On the night of Nov. 14, 2001, a rookie named Joe Johnson went for 22 points, 8 rebounds, and 6 assists against the Indiana Pacers in a 101-93 Celtics victory. Celtics basketball guru Leo Papile walked past the Boston locker room after the game, muttering, "ROY, ROY." As in, Rookie of the Year.
"I remember that game," a seven-year veteran named Joe Johnson said yesterday. "But I don't remember a lot more of my time here. My playing time here was very short. I really don't have any memories. It's like it didn't happen."
Johnson was a Celtic for 48 games in the 2001-02 season. He started 33 of them. That's not exactly "very short" playing time but, like Chauncey Billups four years earlier, he was a lottery pick who left town before his first year was over and went on to bigger and better things. He finished the 2001-02 season in Phoenix, stayed with the Suns for three more years, then was traded to Atlanta, where he has just completed his third year. He's a two-time All-Star, a possible 2008 Olympian, and he's only 26.

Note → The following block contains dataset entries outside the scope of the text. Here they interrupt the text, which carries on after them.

/-- STREAM_REMOVE (R342, R343). -/
def streamRemoveSpec : CmdSpec where
  op := 0x804
  timing := .quantum
  pair := true
  layout := fun p _ => firstDeny [lenIs p 5, denyIf (reservedSet (p.w 4) (mask 8 0)) fieldDeny]
  own := fun p s i =>
    let n := s.netAt (s.boundaryFrom i)
    denyIf (if bitOf (p.w 4) 8 then !AMap.has n.tx (fld (p.w 4) 7 0) else !AMap.has n.rx (fld (p.w 4) 7 0)) (badParam 0x14)
  act := fun p s i _ => enqueueAct 0x804 true p s i

/-- Counters of a stream that is gone are unbound (R466). -/
def State.dropStreamCounters (s : State) (tx : Bool) (i : Nat) : State :=
  let mine := fun (k : Nat) => if tx then decide (k / 2 ^ 21 = 0x13) && decide (k % 2 ^ 21 / 2 = i) else decide (k / 2 ^ 21 = 0x12) && decide (k % 2 ^ 21 / 8 = i)
  { s with counters := s.counters.filter fun x => !mine x.1 }

/-- A stream command takes effect at boundary b; a removed receive stream gives zeros from there (R343). -/
def applyStream (op : Nat) (p : Packet) (c : Change) (s : State) (b : Int) : Option State :=
  (s.net.streamChange op p c.data b s.now).map fun n =>
    let s1 := { s with net := n }
    let i := fld (p.w 4) 7 0
    if op = 0x804 then
      let s2 := s1.dropStreamCounters (bitOf (p.w 4) 8) i
      if bitOf (p.w 4) 8 then s2
      else
        let cut := fun (x : Nat × List (Int × Int)) => if decide (netKey i 0 ≤ x.1) && decide (x.1 < netKey (i + 1) 0) then (x.1, x.2.filter fun v => decide (v.1 < b)) else x
        { s2 with audio := { s2.audio with rings := s2.audio.rings.map cut } }
    else s1

/-! ### Stream reception (R330, R332 to R336) -/

/-- The 64-bit index congruent to a 32-bit value that lies nearest to n; the lower on a tie (R330). -/
def nearestIndex (v : Word) (n : Int) : Int :=
  let d : Int := (v - lo32 n).toInt
  n + d

/-- The first index of the earliest quantum that has not passed readiness (R332). -/
def State.openFirst (s : State) : Int :=
  match s.audio.next with
  | some k => if s.processing then k * s.q else (fdivI (s.index - s.q - 1) s.q + 1) * s.q
  | none => (fdivI (s.index - s.q - 1) s.q + 1) * s.q

/-- A bad packet of a stream (Table 11-5). -/
def RxStream.bad (x : RxStream) (r : RtpPacket) : Bool :=
  decide (r.version ≠ 2) || (x.ptCheck && decide (r.pt ≠ x.pt)) || decide (r.octets ≠ x.p * x.chans * sampleOctets x.l24)

/-- Packets missing before sequence number n. -/
def seqMissing (hi : Option Nat) (n : Nat) : Nat :=
  match hi with
  | none => 0
  | some h => let d := (n + 65536 - h) % 65536; if decide (1 < d) && decide (d < 32768) then d - 1 else 0

/-- The highest sequence number after one more packet. -/
def seqHighest (hi : Option Nat) (n : Nat) : Nat :=
  match hi with
  | none => n
  | some h => if decide (0 < (n + 65536 - h) % 65536) && decide ((n + 65536 - h) % 65536 < 32768) then n else h

/-- Write a sample into a jitter buffer of S slots. With `first` an index that has a sample keeps it (R334). -/
def State.jitterPut (s : State) (key size : Nat) (n v : Int) (first : Bool := false) : State :=
  let ring := AMap.getD s.audio.rings key []
  if first && ring.any fun x => decide (x.1 = n) then s
  else { s with audio := { s.audio with rings := AMap.put s.audio.rings key ((n, v) :: ring.filter fun x => decide (x.1 % size ≠ n % size)) } }

/-- Write the samples of a packet whose index is taken (R332). -/
def State.jitterWrite (s : State) (i : Nat) (x : RxStream) (r : RtpPacket) (first : Int) : State :=
  let size := jitterSize x.l x.p
  let lo := s.openFirst
  let dw := if x.l24 then 24 else 16
  (List.range x.p).foldl (fun (s : State) (j : Nat) =>
    let n := first + j
    if decide (n < lo) || decide (lo + size - s.q ≤ n) then s
    else (List.range x.chans).foldl (fun (s : State) c => s.jitterPut (netKey i c) size n (rxValue dw (r.samples.getD (j * x.chans + c) 0)) x.dual) s) s

/-- Change a receive stream. -/
def State.putRx (s : State) (i : Nat) (x : RxStream) : State := { s with net := { s.net with rx := AMap.put s.net.rx i x } }

/-- A stream that was DOWN is heard again (R335). -/
def State.streamUp (s : State) (i : Nat) : State :=
  match AMap.find s.net.rx i with
  | some x =>
    let s1 := s.putRx i { x with heard := s.now, down := false }
    if x.down then (s1.setEvt rSteEvt 1).logNow evNetStreamUp [i] else s1
  | none => s

/-- Late or early samples of a packet (R332). -/
def State.discarded (s : State) (i reg cls ev : Nat) (bad : Bool) (n : Int) : State :=
  if bad then (((s.bump reg).count 0x12 (i * 8 + cls)).setEvt rSteEvt 2).logOnceAt ev i n [i] else s.endRun ev i

/-- Sequence numbers that a stream remembers: those of the last 64 packets, and with DUAL all that a later copy can be told by (R334). -/
def RxStream.memory (x : RxStream) : Nat := if x.dual then 32768 else 64

/-- A packet of stream i that is neither bad nor repeated (R330, R332, R335). One that is early leaves its number unused, so that a copy in
time on the other path still counts (R336). -/
def State.takePacket (s : State) (i : Nat) (x : RxStream) (r : RtpPacket) : State :=
  let src := nearestIndex (r.ts - x.ortp) s.index
  let first := src + x.l
  let lo := s.openFirst
  let hi := lo + jitterSize x.l x.p - s.q
  let miss := seqMissing x.hiSeq r.seq
  let seqs := if hi < first + x.p then x.seqs else (r.seq :: x.seqs).take x.memory
  let y := { x with seqs := seqs, hiSeq := some (seqHighest x.hiSeq r.seq), phase := (src % (x.p : Int)).toNat }
  let s1 := ((s.putRx i y).bump rSteSeqgap miss).count 0x12 (i * 8 + 5) miss
  let s2 := s1.discarded i rSteLatecnt 0 evNetLate (decide (first < lo)) first
  let s3 := s2.discarded i rSteEarlycnt 1 evNetEarly (decide (hi < first + x.p)) first
  let s4 := s3.jitterWrite i y r first
  if decide (lo < first + x.p) && decide (first < hi) then s4.streamUp i else s4

/-- STREAM_PACKET_RECEIVED: a datagram for the stream engine (R325, R330, R332 to R336). -/
def streamPacketReceived (m : Nat) (r : RtpPacket) (s : State) : State :=
  if !(s.mac m).enabled || !(s.mac m).link then s
  else match s.streamFor m r.src r.dst r.port with
    | none => s
    | some (i, x) =>
      let bad := x.bad r
      let s1 := if bad || r.padding then (s.bump rSteBadpkt).logOnce evNetBadpkt i [i] else s.endRun evNetBadpkt i
      if bad then (s1.count 0x12 (i * 8 + 4)).setEvt rSteEvt 4
      else if x.seqs.contains r.seq then (s1.bump rSteDupcnt).count 0x12 (i * 8 + 3)
      else s1.takePacket i x r

/-- STREAM_DOWN_TIMEOUT: 64 packet times without a packet (R335). -/
def streamDownTimeout (i : Nat) (s : State) : State :=
  match AMap.find s.net.rx i with
  | some x =>
    if !x.down && decide (128 * x.p * 10 ^ 9 ≤ (s.now - x.heard) * 5 * s.fs) then
      ((s.putRx i { x with down := true }).setEvt rSteEvt 0).logNow evNetStreamDown [i]
    else s
  | none => s

/-- The packets of a stream of which quantum k lacks samples (R333). -/
def State.lostPackets (s : State) (i : Nat) (x : RxStream) (first : Int) : List Int :=
  let lacking := (List.range s.q).filter fun (j : Nat) => decide (x.from_ ≤ first + (j : Int)) && (s.ringAt (netKey i 0) (first + j)).isNone
  let ids := lacking.map fun (j : Nat) => fdivI (first + (j : Int) - x.l - x.phase) x.p
  ids.eraseDups.filter fun n => x.lostPkt.all fun m => decide (m < n)

/-- Substitution of what no packet supplied at the readiness of a quantum (R333). -/
def State.streamSubst (s : State) (first : Int) : State :=
  s.net.rx.foldl (fun (s : State) y =>
    let lost := s.lostPackets y.1 y.2 first
    match lost.getLast? with
    | none => s
    | some n => (((s.putRx y.1 { y.2 with lostPkt := some n }).bump rSteLostcnt lost.length).count 0x12 (y.1 * 8 + 2) lost.length).setEvt rSteEvt 3) s

/-! ### Stream transmission (R329, R343, R372, R373) -/

/-- Octets of a media packet's untagged frame with FCS (Table 11-10). -/
def TxStream.octets (x : TxStream) : Nat := 14 + 20 + 8 + 12 + x.p * x.chans * sampleOctets x.l24 + 4

/-- The samples of a packet (R261, R328). -/
def State.packetWords (s : State) (i : Nat) (x : TxStream) (n : Int) : List Word :=
  (List.range x.p).flatMap fun (j : Nat) => (List.range x.chans).map fun c =>
    let dw := if x.l24 then 24 else 16
    w32 ((txValue dw ((s.outAt (netKey i c) (n + j)).getD 0)).1 % 2 ^ dw).toNat

/-- Source addresses on MAC m: the pair addresses while the lease is held (R373). -/
def State.sourceAddrs (s : State) (m : Nat) : Nat × Nat :=
  let own := ((s.mac m).addr, (s.mac m).ip)
  let pair := s.twin.pairAddrs.getD m (0, 0)
  if s.twin.enabled && decide (s.twin.state = .active) then (if pair.1 = 0 then own.1 else pair.1, if pair.2 = 0 then own.2 else pair.2) else own

/-- One packet enters its queue on one MAC, unless the device is fenced or the link is down (R325, R329, R372). -/
def State.sendPacket (s : State) (i : Nat) (x : TxStream) (n : Int) (m : Nat) : State :=
  if s.fencedAt s.index then s.bump rTwnShadowpkt
  else if !(s.mac m).link then s.lateDrop m i
  else
    let a := s.sourceAddrs m
    let seq := (fdivI n x.p % 65536).toNat
    let pkt : MediaPacket :=
      { stream := i, seq := seq, first := n, ts := lo32 n + x.ortp, ssrc := x.ssrc, pt := x.pt, srcMac := a.1,
        dstMac := if fld x.dst 31 28 = 14 then groupMac x.dst else x.dstMac, srcIp := a.2, dstIp := x.dst, srcPort := x.srcPort, dstPort := x.port,
        dscp := x.dscp, ttl := x.ttl, l24 := x.l24, words := s.packetWords i x n }
    s.originate m (if x.classB then 6 else 7) (.media pkt) x.octets

/-- First indices of the packets of a stream whose last index lies in the quantum from `first` on (R329, R343). -/
def TxStream.dueIn (x : TxStream) (q : Nat) (first : Int) : List Int :=
  let ns := (List.range q).filterMap fun (j : Nat) =>
    let last := first + (j : Int)
    if (last + 1) % (x.p : Int) = 0 then some (last + 1 - x.p) else none
  ns.filter fun n => decide (x.from_ ≤ n) && x.until_.all fun b => decide (n + x.p ≤ b)

/-- The packets due in a quantum enter their queues, in stream order (R329). -/
def State.streamSend (s : State) (first : Int) : State :=
  let all := sortBy (fun (a b : Nat × TxStream) => decide (a.1 ≤ b.1)) (s.net.tx ++ s.net.txOld)
  let s1 := all.foldl (fun (s : State) y => (y.2.dueIn s.q first).foldl (fun (s : State) n =>
    let s1 := s.sendPacket y.1 y.2 n y.2.mac
    if y.2.dual then s1.sendPacket y.1 y.2 n y.2.mac2 else s1) s) s
  { s1 with net := { s1.net with txOld := s1.net.txOld.filter fun y => y.2.until_.all fun b => decide (first + s.q < b) } }

end Sys2Proof.Machine
end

The memory of his time in Boston is framed mainly by what didn't happen. He joined a team hell-bent on making the playoffs, something the Celtics had not done since 1995. (And they backed in that year.) Coach Jim O'Brien had brought in Dick Harter with an eye toward emphasizing defense and toughness. As a rookie, Johnson had little of either.
But he had undeniable talent. That was good enough to get him a starting job for those 33 games. But the pressure to win and the attention to defense eventually forced the coaching staff to turn to Eric Williams. Johnson soon fell out of the rotation and eventually was basically replaced by fellow rookie Kedrick Brown, who did have some defensive skills.
It was a pretty dramatic dropoff. He went from starter against Houston Jan. 18 (0 points in 18 minutes) to DNP-CD the next night against the Pistons. He had a DNP the game after that against Toronto. By the time Indiana came back for a second visit Jan. 23, there was no more ROY talk for Johnson. Brown had supplanted him in the starting lineup. It was a humbling comedown, even though he did participate in the Rookie Challenge over All-Star Weekend in Philadelphia.
"Coach came to me and told me that it was time for them to give Kedrick a chance," Johnson said. "I didn't play [much] again. No one ever gave me an explanation. Then, the next thing I knew, I was traded."
Did he ever think about what might have happened had he stayed?
"No," he said. "Not at all. Like I said, I don't really have any memories here."
The Boston Years won't get much attention when they make "The Joe Johnson Story." By the time February rolled around, the Celtics were well over .500, a rare spot in those times, and figured they needed to make one more move to see if they could do some damage in the Eastern Conference playoffs. As the team headed for its annual Western swing after the All-Star Game, Johnson played 16 minutes over five games. His last night as a Celtic, Feb. 19 in Los Angeles against the Lakers, he was a DNP-CD.
The next day, Johnson was sent to Phoenix along with Randy Brown, Milt Palacio, and a first-round pick. The Suns sent free agent-to-be Rodney Rogers and Tony Delk to Boston. It was a bit of salary dump for the Suns, who weren't going to re-sign Rogers and who wanted to shed Delk's onerous (at the time) contract. They could have had Brown instead of Johnson, but Brown was playing reasonably well at the time, so he stayed. Ironically, once Delk came on board, Brown, too, fell out of the rotation.
It was a Celtics team of strong personalities, led by Antoine Walker and Paul Pierce, and for Johnson, a quiet kid from Little Rock, Ark., it wasn't the easiest of fits. His coach in Atlanta, Mike Woodson, says he has no memory of Johnson's Celtic days, either. He was an assistant in Philadelphia under Larry Brown at the time.
"I know he didn't play much," Woodson said. "The rap on him was that he was well-rounded, a good, all-around player, but not NBA-tested. That's about all I remember."
Now he's been Johnson's only coach in Atlanta since the Hawks acquired him in a sign-and-trade in the summer of 2005. It's hard for those who knew Johnson in his short stay in Boston, where he was quiet, reserved, and deferential (all good qualities for a rookie, by the way), to think of him as the captain and conscience of a playoff team. But he is.
"Sometimes people look at numbers and say, 'He should do this. He should do that,' " Woodson said. "But who is going to turn down a max contract? The question is, can you live up to it and do the best you can do to uphold your end of the deal? Joe has done that.
"He was the third or fourth option in Phoenix. He was the first option here on a young, unproven team. He has stepped in and excelled."
Johnson had an underwhelming Atlanta playoff debut Sunday night. He needed 22 shots to score 19 points. He did have 7 assists (6 more than Mike Bibby) and 5 rebounds in 41 minutes. He'll get another shot tonight against his former team, the one he doesn't seem to remember and would very much like to forget.